MATERIAL FOR THIS EXERCISE:
/-- A switch ends: the active slot changes, the receipt is made, the incoming processes thaw, and SWITCH completes. -/
def State.endSwitch (s : State) (sc : Scrub) : State :=
  let q := sc.part
  let inn := s.keysOf q (tenantNum sc.incoming)
  let out := if sc.outgoing.isSome then s.keysOf q (tenantNum sc.outgoing) else []
  let t := inn.foldl (fun u k => u.setTile k (s.fromShadow k)) s
  let t := out.foldl (fun u k => u.updTile k VTile.toShadow) t
  let t := ((t.updPart q (fun p => { p with act := !p.act })).makeReceipt sc).restate q
  (inn.foldl State.arriveTenant t).completeOp q opSwitch

/-! Eviction of a tenant (R322). -/

/-- A tenant holds a slot of a partition no more. -/
def Partition.vacate (p : Partition) (tenant : Nat) : Partition :=
  match p.slotOf tenant with
  | some 0 => { p with v0 := false, t0 := 0, receipt0 := 0 }
  | some _ => { p with v1 := false, t1 := 0, receipt1 := 0 }
  | none => p

/-- A step that waited for the freeze of a vtile which is gone goes on with the other vtile of the tile. -/
def State.rewarm (s : State) : State :=
  s.updRel (fun l => { l with rotations := l.rotations.map (fun e => (e.1, e.2.map (fun x =>
    if x.stage = .freezing && (s.activeOn x.from_).isNone then { x with stage := .warm } else x))) })

/-- Rotation steps of tiles that hold no vtile any more, and have not moved one, are dropped. -/
def State.dropSteps (s : State) : State :=
  (s.updRel (fun l => { l with rotations := l.rotations.filter (fun e => match e.2 with
    | some x => (decide (x.stage ≠ .warm) && decide (x.stage ≠ .freezing)) || !(s.keysOn x.from_).isEmpty
    | none => false) })).rewarm.retireEmpty

/-- An eviction ends: the tenant's vtiles are gone with their tables and apertures, its network is over, its slot is
vacant, the receipt is made, and EVICT completes. -/
def State.endEvict (s : State) (sc : Scrub) : State :=
  let q := sc.part
  let tenant := tenantNum sc.outgoing
  let t := (s.dropVTiles (s.keysOf q tenant)).finish (netKey q tenant)
  let u := (t.updNet (netKey q tenant) (fun _ => {})).dropSteps
  ((((u.updPart q (fun p => p.vacate tenant)).refreshFull q).makeReceipt sc).restate q).completeOp q opEvict

/-- A scrub of a switch or an eviction ends when every tile is done. -/
def State.endScrub (s : State) (sc : Scrub) : State :=
  if !s.scrubOver sc then s
  else if sc.cause = causeSwitch then s.endSwitch sc
  else if sc.cause = causeEvict then s.endEvict sc
  else s

/-- A tile's scrub sets its completion bit; the scrub of a change of partitions begins its rehash. -/
def State.scrubTile (s : State) (sc : Scrub) (p : Nat) : State :=
  let sc' := sc.done p s.time
  let t : State := { s with scrubs := s.scrubs.map (fun x => if x = sc then sc' else x) }
  let t := (t.updPTile p (fun x => { x with stub := none })).updTen (fun x =>
    { x with pcphase := if x.pcphase = 2 && sc.cause ≠ causeSwitch && sc.cause ≠ causeEvict then 3 else x.pcphase })
  match s.scrubHolds sc p with
  | some k => t.updTile k (fun v => { v with scrubbed := true })
  | none => t

/-- The scrub at a tile that goes on next: one whose part at the tile may end, else one that may be over. -/
def State.scrubAt (s : State) (p : Nat) : Option Scrub :=
  s.scrubs.find? (fun sc => sc.regions.getLsbD (regionPath.getD (regionOf p) 0))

WHAT IS REQUIRED: Write out word for word every line from the one containing "if !s.scrubOver sc then s" through the last line of the data, and no other line.

SOLUTION:
  if !s.scrubOver sc then s
  else if sc.cause = causeSwitch then s.endSwitch sc
  else if sc.cause = causeEvict then s.endEvict sc
  else s

/-- A tile's scrub sets its completion bit; the scrub of a change of partitions begins its rehash. -/
def State.scrubTile (s : State) (sc : Scrub) (p : Nat) : State :=
  let sc' := sc.done p s.time
  let t : State := { s with scrubs := s.scrubs.map (fun x => if x = sc then sc' else x) }
  let t := (t.updPTile p (fun x => { x with stub := none })).updTen (fun x =>
    { x with pcphase := if x.pcphase = 2 && sc.cause ≠ causeSwitch && sc.cause ≠ causeEvict then 3 else x.pcphase })
  match s.scrubHolds sc p with
  | some k => t.updTile k (fun v => { v with scrubbed := true })
  | none => t

/-- The scrub at a tile that goes on next: one whose part at the tile may end, else one that may be over. -/
def State.scrubAt (s : State) (p : Nat) : Option Scrub :=
  s.scrubs.find? (fun sc => sc.regions.getLsbD (regionPath.getD (regionOf p) 0))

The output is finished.